Our findings show that the mean neutrophil count was 0.95 ± 0.33 × 10⁹/L, with 47.3% of children having mild neutropenia and 41.3% of children having moderate neutropenia. Tantawy’s research [20,21] indicates a similar pattern, showing that the number of children with mild neutropenia was the highest (45%). Tantawy also noted that the neutrophil count fluctuated between 0.1 and 1.28 × 10⁹/L, and the mean neutrophil count was 0.827 ± 0.4375 × 10⁹/L. Our data show that most patients had serum C-reactive protein results in the normal range (<12 mg/L). Patients with serum CRP of less than 12 mg/L were mainly assumed to have a viral infection, which is plausible since 61.52% of those with febrile neutropenia were positive with one of our viral tests. In the study by Avabratha [22], febrile neutropenic patients were divided into three groups, and their CRP was monitored from day 1 to day 7 of antibiotic treatment, and three groups of adults had a change in CRP from positive to negative. CRP is a valuable marker for assessing infection in neutropenic children and evaluating the effectiveness of antibiotic therapy.

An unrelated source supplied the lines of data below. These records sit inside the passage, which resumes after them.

-- ==== Sys2Proof/Certificates/Slice0/Obligations.lean ====
section
/-!
DEFINITION. What the provers are to show: statements about the commands of the block, in the order of the spec's chapters.
-/

open Sys2Proof Sys2Proof.Machine

/-- A step runs the command at the front of the queue. With a command c at the front of the queue and r behind it, a step is exec of
c at the state whose queue is r. (95_what_each_step_holds.md) -/
def Obligations.StepRunsFrontCommand : Prop :=
  ∀ (s : State) (c : Instr) (r : List Instr), s.pending = c :: r → step s = exec c { s with pending := r }

/-- A step takes only the front of the queue, and on an empty queue one nanosecond passes. Whatever the command and the state, a
next state of exec has the queue it was given, so a step takes the front of the queue and nothing else. With no command waiting and
the module powered, a step adds one to the timestamp counter and changes nothing else; without power it changes nothing. That a step
on an empty queue is a tick is the model's choice (log entry 2). (R431) -/
def Obligations.QueueOnlyLosesItsFront : Prop :=
  (∀ (i : Instr) (s t : State), exec i s = .next t → t.pending = s.pending) ∧
  (∀ s t : State, step s = .next t → t.pending = s.pending.tail) ∧
  ∀ s : State, s.pending = [] →
    (s.body.boot.phase ≠ .off → step s = .next { s with body := { s.body with ts := s.body.ts + 1 } }) ∧
    (s.body.boot.phase = .off → step s = .next s)

/-- Every command completes but a scan access with SCAN in force. exec of a command never faults. It answers a next state for every
command in every state, but for SCAN_ACCESS while the SCAN level is in force, which is refused because the spec does not say what
the access does; while that level is not in force SCAN_ACCESS changes nothing. (R423, R486) -/
def Obligations.OnlyScanStops : Prop :=
  (∀ (i : Instr) (s : State), (∃ t, exec i s = .next t) ∨ (∃ tdi, i = .scanAccess tdi) ∧ s.body.level 2 = true) ∧
  ∀ tdi (s : State), (s.body.level 2 = true → exec (.scanAccess tdi) s = .refused .scanUnspecified) ∧
    (s.body.level 2 = false → exec (.scanAccess tdi) s = .next s)

/-- Fuses only blow, and stay legal: no step unblows one. In every step that gives a next state, no revocation is undone, no blown
owner hash changes, neither anti-rollback counter falls, and no map-out fuse is cleared. Fuses that are legal stay so: of the four
key slots one is unrevoked, each counter reads at most 64, and a stack's map-out has one fuse for each of 32 channels. (R336, R409,
R410, R425) -/
def Obligations.FusesOnlyBlow : Prop :=
  ∀ s t : State, step s = .next t → (FusesLegal s.fuse → FusesLegal t.fuse) ∧
    (∀ k, s.fuse.revoked.testBit k = true → t.fuse.revoked.testBit k = true) ∧
    (∀ h, s.fuse.owner = some h → t.fuse.owner = some h) ∧
    s.fuse.fwSvn ≤ t.fuse.fwSvn ∧ s.fuse.frSvn ≤ t.fuse.frSvn ∧
    ∀ k c, (SMap.get s.fuse.mapout 0 k).testBit c = true → (SMap.get t.fuse.mapout 0 k).testBit c = true

/-- A register write acts field by field by the Access kind. REGISTER_WRITE of 8 bytes at a register's address (HM_WQ_DB apart,
whose write is a doorbell): every RW field takes the written value after clamping, every W1C field loses the bits written 1, every
RO, RC and WO field keeps its value; no other register changes but the clamp tally, and no byte of memory. (R8, R313, R426) -/
def Obligations.RegisterWriteByAccess : Prop :=
  ∀ (s : State) (addr : Nat) (v : Word) (r : Reg), regAt addr 8 = some r →
    (∀ n, r = .hmWqDb n → exec (.registerWrite addr 8 v) s = .next { s with body := s.body.ring n (v.fld 12 0) 0xFFFF }) ∧
    ((∀ n, r ≠ .hmWqDb n) → ∃ t, exec (.registerWrite addr 8 v) s = .next t ∧ t.fuse = s.fuse ∧ SameBytes s.body t.body ∧
      (∀ q : Reg, q.addr ≠ addr → q.addr ≠ Reg.hmClampTally.addr → t.body.reg q = s.body.reg q) ∧
      ∀ f ∈ r.fields, t.body.getF r f = match f.acc with
        | .rw => s.body.clampField r f v % 2 ^ f.width
        | .w1c => s.body.getF r f &&& (2 ^ f.width - 1 - v.fld f.hi f.lo)
        | _ => s.body.getF r f)

/-- A register read returns the stored value and clears RC fields. A read of 8 bytes at a register's address answers a word whose WO
fields are 0 and whose other fields are the stored values; then every RC field holds its Reset value, every other field keeps its
value, and no other register and no byte of memory changes. (R8) -/
def Obligations.RegisterReadByAccess : Prop :=
  ∀ (s : State) (addr : Nat) (r : Reg), regAt addr 8 = some r →
    ∃ t w, exec (.rcRead addr 8) s = .next t ∧ w < 2 ^ 64 ∧ t.fuse = s.fuse ∧ SameBytes s.body t.body ∧
      t.body.out = s.body.out ++ [{ port := .local, kind := .regData, nums := [addr, w] }] ∧
      (∀ f ∈ r.fields, bits w f.hi f.lo = if f.acc = .wo then 0 else s.body.getF r f) ∧
      (∀ f ∈ r.fields, t.body.getF r f =
        if f.acc = .rc then f.resetVal s.body.framing r % 2 ^ f.width else s.body.getF r f) ∧
      ∀ q : Reg, q.addr ≠ addr → t.body.reg q = s.body.reg q

/-- Each register is a word at its own aligned address, and any other register access faults HOLD_RANGE. Every register of R14 is
one 64-bit word whose address is a multiple of 8 between 0x7F00_0000_0000 and 0x7F0F_FFFF_FFFF and names that register and no other;
its fields lie in that word, and no two of them overlap. A register write or read that is not exactly 8 bytes, not 8-byte aligned,
or at an address that names no register, answers HOLD_RANGE (0x11) to its requester and raises an error record, and changes no
register but the count of lost error records and the freeze of the Logbooks, and no byte of memory. (R13) -/
def Obligations.RegistersResolveAtTheirAddresses : Prop :=
  (∀ r : Reg, r.ok = true → Reg.ofAddr r.addr = some r ∧ r.addr % 8 = 0 ∧ 0x7F0000000000 ≤ r.addr ∧ r.addr ≤ 0x7F0FFFFFFFFF ∧
    (∀ f ∈ r.fields, f.lo ≤ f.hi ∧ f.hi < 64) ∧ r.fields.Pairwise fun f g => f.hi < g.lo ∨ g.hi < f.lo) ∧
  ∀ (s : State) (addr len : Nat) (v : Word), (len ≠ 8 ∨ addr % 8 ≠ 0 ∨ Reg.ofAddr addr = none) →
    ∃ t, exec (.registerWrite addr len v) s = .next t ∧ exec (.rcRead addr len) s = .next t ∧ t.fuse = s.fuse ∧
      t.body.out = s.body.out ++ [{ port := .local, kind := .status, nums := [0x11, addr] }] ∧
      SameBytes s.body t.body ∧ SameRegsBut s.body t.body []
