-- ==== Sys2Proof/Laws/State.lean ====
section
/-! SUPPORT. What each shared operation on the state leaves alone: one lemma for each field it does not touch, so that no
proof unfolds a record update. -/

namespace Sys2Proof.Machine

/-- A fold whose every step keeps a field keeps it. -/
theorem foldl_keep {α β γ : Type} (p : β → γ) (f : β → α → β) (l : List α) (b : β) (h : ∀ b x, p (f b x) = p b) :
    p (l.foldl f b) = p b := by
  induction l generalizing b with
  | nil => rfl
  | cons x r ih => simp only [List.foldl_cons, ih, h]

/-- What a register field's change leaves alone, SHADOW_BUSY's update leaves alone. -/
theorem Body.syncShadow_keep {γ : Type} (p : Body → γ)
    (h : ∀ b g v, p (b.setF (.brLatheStat g) Fld.brLatheStatShadowBusy v) = p b) (b : Body) (slot : Nat) :
    p (b.syncShadow slot) = p b := by
  unfold Body.syncShadow
  split
  · rfl
  · split
    · rfl
    · dsimp only
      generalize (if b.latched _ _ = true then 1 else 0 : Nat) = v
      split
      · rfl
      · exact foldl_keep p _ _ _ (fun b g => h b g v)
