-- ==== Sys2Proof/Laws/Blocks.lean ====
section
/-! SUPPORT. What the operations on one block's part of the state leave alone, field by field. -/

namespace Sys2Proof.Machine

Among children with febrile neutropenia, the majority of cases had a positive viral test, with 259 (61.52%) cases. In our study, respiratory viruses caused the most cases, including 130 (50.19%) cases of type A influenza, followed by 81 (31.27%) cases of type B Influenza. We found that respiratory viruses accounted for the most instances, including 130 (50.19%) cases of type A influenza, followed by type B influenza, with 81 (31.27%) cases. Conversely, measles, rotavirus, and Epstein–Barr virus were less frequent. Aldemir-Kocabas [16] and Suryadevara demonstrated a similar pattern, with respiratory virus percentages of 51.8% and 52%, respectively. According to Walkovich and Boxer [23], the most common cause of acute neutropenia among children is infectious diseases, and viruses such as RSV, Varicella, Influenza type A and type B, measles, and EBV are the primary agents that commonly cause neutropenia. We also found that bacteria were the primary cause of neutropenia in 25 cases. Streptococcus pneumonia (eight cases) and Staphylococcus aureus (five cases) were among the most common Gram-positive bacteria that were isolated. The study also discovered Gram-negative bacteria such as Moraxella catarrhalis, Hemophilus influenza, Escherichia coli, and Pseudomonas aeruginosa. Segel’s research [24] indicated that 45% of causes were Gram-positive, but these findings were much greater, including Staphylococcus aureus, and Streptococcus pneumonia. Moreover, Avabratha’s research [22] found that 15 of 33 Indian patients had bacterial infections, with Gram-positive bacteria accounting for seven cases (46.7%) and Gram-negative bacteria accounting for eight cases (53.8%). In this study, Staphylococcus aureus and Escherichia coli were the most common bacteria, each with four instances, followed by Pseudomonas aeruginosa, which had three instances.

5. Conclusions

Febrile neutropenia was common in children under the age of 2 years. The primary clinical manifestation was an acute upper respiratory tract infection. The most common cause of neutropenia was a virus. Other bacteria and acute leukemia were also present. To develop a proper diagnosis and treatment plan for patients suffering from febrile neutropenia, physicians must understand the epidemiology and etiology of the disease. Various treatment regimens may be necessary as the range of pathogenic bacteria expands. Our findings shed light on the cause of febrile neutropenia in order to aid clinicians in the diagnosis, treatment, and prognosis of diseases. Finally, our findings highlight the importance of further research in different groups of children with neutropenia in order to assess the predictive potential of risk factors for severe invasive bacterial infection. Patients can benefit from a selective approach if a practical and reliable categorization system is developed, which may improve their quality of life.